Robust Free Cash Flow and EBITDA
Mine-site free cash flow of $524.6M (CEO cited $525M); adjusted EBITDA of $666M in Q1 and trailing 12-month EBITDA of ~ $2.0B. Operating cash flow before working capital changes of $629.5M demonstrates strong conversion of earnings to cash.
Capital Allocation: Share Buybacks and Debt Reduction
Returned $260M to shareholders in Q1 via buybacks and repaid $100M on the credit facility; subsequent purchases of $40M brought total repurchases since program start to ~$350M. Cash increased by $128.3M in the quarter; liquidity ~ $1.1B and cash & equivalents $505.2M. Company moved from >$800M net debt a year ago to a net cash position.
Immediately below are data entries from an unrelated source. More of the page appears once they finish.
/-- R4: the load servo takes a tick first in the orders numbered by multiples of four. -/
theorem tickOrder_servo_first (n : Nat) (h : n % 4 = 0) : ∃ l, tickOrder n = .servo :: l := by
  unfold tickOrder
  simp [h]

/-- R3: what the load servo does at a tick. -/
theorem loadTick_cases (rawLoad rawDisp : Half) (s : State) :
    (s.running = false ∧ s.loadTick rawLoad rawDisp = s)
      ∨ ((s.control.mode = .standby ∨ s.control.mode = .tripped) ∧ s.loadTick rawLoad rawDisp = { s with servo := s.sampled rawLoad rawDisp })
      ∨ (s.control.mode.engaged = true ∧ s.loadTick rawLoad rawDisp = s.engagedTick rawLoad rawDisp) := by
  unfold State.loadTick State.running
  cases h : s.control.mode <;> simp [Mode.engaged]

/-- R27: an engaged tick drives the valve, or releases it and trips. -/
theorem engagedTick_cases (rawLoad rawDisp : Half) (s : State) (h : s.control.mode.engaged = true) :
    (∃ cause, failedCheck s.settings (s.measured rawLoad rawDisp).load (s.measured rawLoad rawDisp).disp
          (s.measured rawLoad rawDisp).tracking = some cause
        ∧ s.engagedTick rawLoad rawDisp = State.enterTrip cause { s with servo := (s.measured rawLoad rawDisp).release })
      ∨ (failedCheck s.settings (s.measured rawLoad rawDisp).load (s.measured rawLoad rawDisp).disp
            (s.measured rawLoad rawDisp).tracking = none
          ∧ s.engagedTick rawLoad rawDisp = { s with servo := (s.measured rawLoad rawDisp).drive s.settings }) := by
  unfold State.engagedTick
  dsimp only
  split
  · rename_i cause hc
    refine .inl ⟨cause, hc, ?_⟩
    unfold State.trip
    cases hm : s.control.mode <;> simp_all [Mode.engaged]
  · exact .inr ⟨‹_›, rfl⟩

theorem loadTick_keeps (rawLoad rawDisp : Half) (s : State) : s.RecordsKept (s.loadTick rawLoad rawDisp) := by
  obtain ⟨-, h⟩ | ⟨-, h⟩ | ⟨he, h⟩ := loadTick_cases rawLoad rawDisp s <;> rw [h]
  · exact .refl s
  · exact ⟨rfl, rfl, rfl, rfl, rfl, rfl, rfl, rfl, rfl⟩
  · obtain ⟨_, -, h⟩ | ⟨-, h⟩ := engagedTick_cases rawLoad rawDisp s he <;> rw [h] <;>
      exact ⟨rfl, rfl, rfl, rfl, rfl, rfl, rfl, rfl, rfl⟩

theorem fractionTick_keeps (s : State) : s.RecordsKept s.fractionTick := by
  have h : ∀ acc, s.RecordsKept (s.putQ acc) := fun _ => ⟨rfl, rfl, rfl, rfl, rfl, rfl, rfl, rfl, rfl⟩
  unfold State.fractionTick
  dsimp only
  repeat' split
  all_goals first | exact .refl s | exact h _ | exact (h _).trans (changeMode_keeps _ _)

theorem sequenceTick_keeps (s : State) : s.RecordsKept s.sequenceTick := withSequencer_keeps _ _

/-- R129: a step of DESCENT lies at or below the fraction, and not below both it and the floor. -/
theorem descentStep_spec (rate floor acc : Nat) :
    descentStep rate floor acc ≤ acc ∧ min acc floor ≤ descentStep rate floor acc ∧ acc - rate ≤ descentStep rate floor acc := by
  unfold descentStep; omega

/-- R129: a step of ASCENT lies at or above the fraction, and not above both it and the ceiling. -/
theorem ascentStep_spec (rate ceiling acc : Nat) :
    acc ≤ ascentStep rate ceiling acc ∧ ascentStep rate ceiling acc ≤ max acc ceiling ∧ ascentStep rate ceiling acc ≤ acc + rate := by
  unfold ascentStep; omega

/-- R16: the integrator keeps its limits. -/
theorem integratorAfter_mem (c : Settings) (e acc : Int) (h₁ : -(c.imax * 256 : Nat) ≤ acc) (h₂ : acc ≤ (c.imax * 256 : Nat)) :
    -(c.imax * 256 : Nat) ≤ integratorAfter c e acc ∧ integratorAfter c e acc ≤ (c.imax * 256 : Nat) := by
  unfold integratorAfter
  dsimp only
  split
  · exact ⟨h₁, h₂⟩
  · exact clamp_mem (by omega) _

/-- R17: the drive keeps its limit. -/
theorem valveDrive_mem (c : Settings) (e acc : Int) : -(c.umax : Int) ≤ valveDrive c e acc ∧ valveDrive c e acc ≤ c.umax :=
  clamp_mem (by omega) _

/-- R19: a duty stands for its drive. -/
theorem dutyOf_mem (inverted : Bool) {u : Int} {umax : Nat} (h₁ : -(umax : Int) ≤ u) (h₂ : u ≤ umax) (h₃ : umax ≤ 2047) :
    2048 ≤ dutyOf inverted u + umax ∧ dutyOf inverted u ≤ 2048 + umax := by
  unfold dutyOf; split <;> omega

/-! ## The cycle clock -/

/-- R55: the trim keeps within a 64th of the nominal period. -/
theorem trimOf_mem (nominal : Nat) (offsets : List Int) :
    -((nominal / 64 : Nat) : Int) ≤ trimOf nominal offsets ∧ trimOf nominal offsets ≤ (nominal / 64 : Nat) :=
  clamp_mem (by omega) _

/-- R59: a phase offset lies within half the applied period. -/
theorem phaseOffset_mem (phase tMsg deferral : Nat) {applied : Nat} (h : 0 < applied) :
    -(applied : Int) < 2 * phaseOffset phase applied tMsg deferral ∧ 2 * phaseOffset phase applied tMsg deferral ≤ applied
      ∧ (applied : Int) ∣ phaseOffset phase applied tMsg deferral - (phase - tMsg - deferral) := by
  have h₁ := Int.emod_nonneg ((phase : Int) - tMsg - deferral) (b := applied) (by omega)
  have h₂ := Int.emod_lt_of_pos ((phase : Int) - tMsg - deferral) (b := applied) (by omega)
  have h₃ := Int.mul_ediv_add_emod ((phase : Int) - tMsg - deferral) applied
  have hd : ∀ x k : Int, x = (phase : Int) - tMsg - deferral - applied * k → (applied : Int) ∣ x - (phase - tMsg - deferral) :=
    fun x k hx => ⟨-k, by rw [hx]; ring⟩
  unfold phaseOffset
  dsimp only
  split
  · exact ⟨by omega, by omega, hd _ (((phase : Int) - tMsg - deferral) / applied + 1) (by linarith)⟩
  · exact ⟨by omega, by omega, hd _ (((phase : Int) - tMsg - deferral) / applied) (by linarith)⟩

/-! ## The scanner -/

/-- R71: what the arbiter chooses. -/
theorem choose_cases (c : Settings) (z : Scanner) :
    (∃ k, lowest ChainRequest.waits z.chains = some k ∧ z.choose c = z.beginChain c k)
      ∨ (lowest ChainRequest.waits z.chains = none ∧ ∃ i, lowest id z.ladders = some i ∧ z.choose c = z.beginLadder c i)
      ∨ (lowest ChainRequest.waits z.chains = none ∧ lowest id z.ladders = none ∧ z.choose c = { z with converter := .idle }) := by
  unfold Scanner.choose
  split
  · exact .inl ⟨_, ‹_›, rfl⟩
  · split
    · exact .inr (.inl ⟨‹_›, _, ‹_›, rfl⟩)
    · exact .inr (.inr ⟨‹_›, ‹_›, rfl⟩)

/-- R69, R72: what a firing does. -/
theorem fire_cases (c : Settings) (k : Nat) (atMark : Bool) (z : Scanner) :
    (((z.request k).waits = true ∨ z.serves k = true) ∧ z.fire c k atMark = z.mergeFiring k)
      ∨ ((z.request k).waits = false ∧ z.serves k = false
          ∧ ((z.converter = .idle ∧ z.fire c k atMark = Scanner.beginChain c k { z with chains := z.chains.set k (.pending false atMark) })
            ∨ (z.converter ≠ .idle ∧ z.fire c k atMark = { z with chains := z.chains.set k (.pending false atMark) }))) := by
  unfold Scanner.fire
  dsimp only
  split
  · rename_i h
    exact .inl ⟨by simpa using h, rfl⟩
  · rename_i h
    refine .inr ⟨by simp_all, by simp_all, ?_⟩
    split
    · exact .inl ⟨‹_›, rfl⟩
    · exact .inr ⟨‹_›, rfl⟩

/-- R70, R72: what the posting of a ladder request does. -/
theorem post_cases (c : Settings) (z : Scanner) (i : Nat) :
    (z.ladders.getD i false = true ∧ z.post c i = { z with ladderMerges := satAdd 65535 z.ladderMerges 1 })
      ∨ (z.ladders.getD i false = false
          ∧ ((z.converter = .idle ∧ z.post c i = Scanner.beginLadder c i { z with ladders := z.ladders.set i true })
            ∨ (z.converter ≠ .idle ∧ z.post c i = { z with ladders := z.ladders.set i true }))) := by
  unfold Scanner.post
  dsimp only
  split
  · exact .inl ⟨‹_›, rfl⟩
  · rename_i h
    refine .inr ⟨by simpa using h, ?_⟩
    split
    · exact .inl ⟨‹_›, rfl⟩
    · exact .inr ⟨‹_›, rfl⟩

/-- R73, R77: the accumulator over more samples. -/
theorem accumulate_eq (codes : List Half) (z : Scanner) : z.accumulate codes = z.accumulator + (codes.map BitVec.toInt).sum := by
  unfold Scanner.accumulate
  simp only [codeValue_eq_toInt]
  generalize z.accumulator = a
  induction codes generalizing a with
  | nil => simp
  | cons c l ih => simp only [List.foldl_cons, ih, List.map_cons, List.sum_cons]; omega

/-- R68: the sum of `n` samples lies within `n` times the span of one. -/
theorem sum_samples_mem (codes : List Half) :
    -32768 * (codes.length : Int) ≤ (codes.map BitVec.toInt).sum ∧ (codes.map BitVec.toInt).sum ≤ 32767 * codes.length := by
  induction codes with
  | nil => simp
  | cons c l ih =>
    have h₁ := BitVec.le_toInt c
    have h₂ := BitVec.toInt_lt (x := c)
    simp only [List.map_cons, List.sum_cons, List.length_cons, Nat.cast_add, Nat.cast_one]
    omega

/-- Assumption 10: codes end the record or read in service, or go on with it, or do nothing. -/
theorem takeCodes_cases (n : Nat) (codes : List Half) (ended : State → State) (s : State) :
    (s.scanner.converter.sample + codes.length = n ∧ s.takeCodes n codes ended = ended s)
      ∨ (codes ≠ [] ∧ s.scanner.converter.sample + codes.length < n
          ∧ s.takeCodes n codes ended = { s with scanner := s.scanner.takeSamples codes })
      ∨ (s.scanner.converter.sample + codes.length ≠ n ∧ (codes = [] ∨ n < s.scanner.converter.sample + codes.length)
          ∧ s.takeCodes n codes ended = s) := by
  unfold State.takeCodes
  split
  · exact .inl ⟨‹_›, rfl⟩
  · split
    · rename_i h
      exact .inr (.inl ⟨h.1, h.2, rfl⟩)
    · rename_i h₁ h₂
      refine .inr (.inr ⟨h₁, ?_, rfl⟩)
      by_cases h : codes = []
      · exact .inl h
      · exact .inr (Nat.lt_of_le_of_ne (Nat.not_lt.mp fun h' => h₂ ⟨h, h'⟩) (Ne.symm h₁))

/-- R74, assumption 10: the average is that of all the samples, however their codes are divided. -/
theorem average_takeSamples (a b : List Half) (z : Scanner) (h : z.converter ≠ .idle) :
    (z.takeSamples a).average b = z.average (a ++ b) := by
  have hs : (z.converter.complete a.length).sample = z.converter.sample + a.length := by
    cases hz : z.converter with
    | idle => exact absurd hz h
    | chain p r n us carried => rfl
    | ladder i n us => rfl
  simp [Scanner.average, Scanner.takeSamples, Scanner.accumulate, List.foldl_append, hs, Nat.add_assoc]

/-- R73, R74, assumption 10: a record whose codes come in two parts ends as one whose codes come at once. -/
theorem execRecordComplete_append (a b : List Half) (k r n us : Nat) (carried : Bool) (s : State)
    (h : s.scanner.converter = .chain k r n us carried) (ha : a ≠ []) (hb : b ≠ [])
    (hn : n + a.length + b.length ≤ (recordAt s.settings r).samples) :
    ∃ t, execRecordComplete a s = .next t ∧ execRecordComplete b t = execRecordComplete (a ++ b) s := by
  have hl : 0 < b.length := List.length_pos_of_ne_nil hb
  refine ⟨{ s with scanner := s.scanner.takeSamples a }, ?_, ?_⟩
  · unfold execRecordComplete
    simp only [h, State.takeCodes, Converter.sample_chain]
    rw [if_neg (by omega), if_pos ⟨ha, by omega⟩]
  · have hv := average_takeSamples a b s.scanner (by simp [h])
    by_cases he : n + a.length + b.length = (recordAt s.settings r).samples
    · simp only [execRecordComplete, h, Scanner.takeSamples_converter, Converter.complete_chain, State.takeCodes, Converter.sample_chain,
        if_pos he, List.length_append, ← Nat.add_assoc, State.endRecord, hv, Scanner.afterRecord]
      congr 2
    · simp only [execRecordComplete, h, Scanner.takeSamples_converter, Converter.complete_chain, State.takeCodes, Converter.sample_chain,
        if_neg he, List.length_append, ← Nat.add_assoc]
      rw [if_pos ⟨hb, by omega⟩, if_pos ⟨by simp [ha], by omega⟩]
      simp [Scanner.takeSamples, Scanner.accumulate, List.foldl_append, h, Nat.add_assoc]

/-! ## The range recorder -/

@[simp] theorem close_samples (c : ChannelConst) (r : Channel) : (r.close c).samples = 0 := rfl

/-- R85, R88: the close of a channel adds one to one of its bins or to its missed count, until one is full. -/
theorem modify_satAdd_sum (l : List Nat) (k : Nat) (hk : k < l.length) (h : ∀ b ∈ l, b < 4294967295) :
    (l.modify k fun n => satAdd 4294967295 n 1).sum = l.sum + 1 := by
  induction l generalizing k with
  | nil => simp at hk
  | cons a l ih =>
    cases k with
    | zero =>
      have ha := h a (by simp)
      simp [satAdd_eq_min]
      omega
    | succ k =>
      have := ih k (by simpa using hk) fun b hb => h b (by simp [hb])
      simp [this]
      omega

theorem binOf_le (width range : Nat) : binOf width range ≤ 15 := by unfold binOf; omega

/-! ## The crack monitor -/

/-- R109: new records whose level stands are put alone; a changed level is a PROMPT cause and forms G anew. -/
theorem putCracks_cases (k : Cracks) (s : State) :
    (k.level = s.cracks.level ∧ s.putCracks k = { s with cracks := k })
      ∨ (k.level ≠ s.cracks.level ∧ s.putCracks k = State.formAlarm { s with cracks := k, line := { s.line with prompt := true } }) := by
  unfold State.putCracks
  split
  · exact .inl ⟨‹_›, rfl⟩
  · exact .inr ⟨‹_›, rfl⟩

/-- R95, R108: the judging of a CONFIRMED or CRITICAL site leaves it CONFIRMED or CRITICAL, and a CRITICAL one CRITICAL. -/
theorem judgeConfirmed_state (c : SiteConst) (cond : Reading) (r : Site) (h : r.state = .confirmed ∨ r.state = .critical) :
    ((r.judgeConfirmed c cond).1.state = .confirmed ∨ (r.judgeConfirmed c cond).1.state = .critical)
      ∧ (r.state = .critical → (r.judgeConfirmed c cond).1.state = .critical) := by
  unfold Site.judgeConfirmed Site.grow
  obtain h | h := h <;> cases cond <;> simp [h] <;> repeat' split
  all_goals simp_all

/-- R99, R100: the baseline and the capture leave a site's state alone. -/
theorem takeBaseline_state (cond : Reading) (r : Site) : (r.takeBaseline cond).state = r.state := by
  unfold Site.takeBaseline
  split <;> rfl

theorem capture_state (c : SiteConst) (sig : RangesClosed) (r : Site) : (r.capture c sig).state = r.state := by
  unfold Site.capture
  repeat' split
  all_goals first | rfl | (dsimp only; split <;> rfl)

/-- R109: the sensor fault indication is set exactly while a used site is in SENSOR_FAULT or has its flag set. -/
theorem sensorFaultOf_iff (consts : List SiteConst) (sites : List Site) :
    sensorFaultOf consts sites = true ↔ ∃ (k : Nat) (c : SiteConst) (r : Site), consts[k]? = some c ∧ sites[k]? = some r
      ∧ c.used = true ∧ (r.state = .sensorFault ∨ r.faultFlag = true) := by
  simp only [sensorFaultOf, List.any_eq_true, List.mem_iff_getElem?, List.getElem?_zipWith, id]
  constructor
  · rintro ⟨_, ⟨k, h⟩, rfl⟩
    cases hc : consts[k]? <;> cases hr : sites[k]? <;> simp_all
    exact ⟨k, _, hc, _, hr, h⟩
  · rintro ⟨k, c, r, hc, hr, h⟩
    exact ⟨true, ⟨k, by simp [hc, hr, h]⟩, rfl⟩

/-- R98: the record of a site after the evaluation of every site. -/
theorem Cracks.evaluate_getElem? (consts : List SiteConst) (sig : RangesClosed) (m : Cracks) {k : Nat} {c : SiteConst} {r : Site}
    (hc : consts[k]? = some c) (hr : m.sites[k]? = some r) :
    (m.evaluate consts sig).sites[k]? = some (Site.evaluateActive c sig r).1 := by
  simp [Cracks.evaluate, List.getElem?_zipWith, hc, hr]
Per-Asset Cost and Cash Flow Performance
Cote Q1 cash costs excluding royalties $1,359/oz and AISC $2,109/oz; Westwood cash costs $1,270/oz and AISC $1,733/oz (well below guidance); Essakane cash costs excluding royalties $1,083/oz and AISC $2,125/oz. Westwood and Essakane generated meaningful mine free cash flow in Q1: Westwood ~$110M and Essakane ~$302.7M, with Essakane generating ~$803.6M over the last 12 months.
Safety and Operational Discipline
Total recordable injury rate improved to 0.44 in Q1; Westwood achieved a full quarter with zero reportable incidents. Management highlights operational stabilization and focus on execution and maintenance improvements.
Growth and Value Catalysts Upcoming
Multiple near-term catalysts: updated mineral resource estimate for Cote this quarter; Cote expansion study (targeting 50k–55k tpd) expected Q4 2026; Nelligan PEA targeted in H1 2027 with >4.3M oz M&I and 7.5M oz inferred resources; Westwood technical update targeted H2 2027. Management expects these studies to materially expand life and production profiles.
Operational Improvements and Mitigations Underway
Cote: second crusher commissioned and improved mill rates (32k tpd in April); new heavier gauge conveyor belt scheduled for replacement in May; HPGR tire/maintenance plans expected to restore equipment life. Company has oil hedges for Cote (roughly Q2–Q3 at ~$80/bbl) to mitigate near-term fuel cost volatility.
Strong Earnings Per Share and Financial Position
Adjusted EPS of $0.67 for Q1. Company completed debt repayment components, including making the full credit facility available and having paid a $400M term loan previously, supporting a strengthened balance sheet.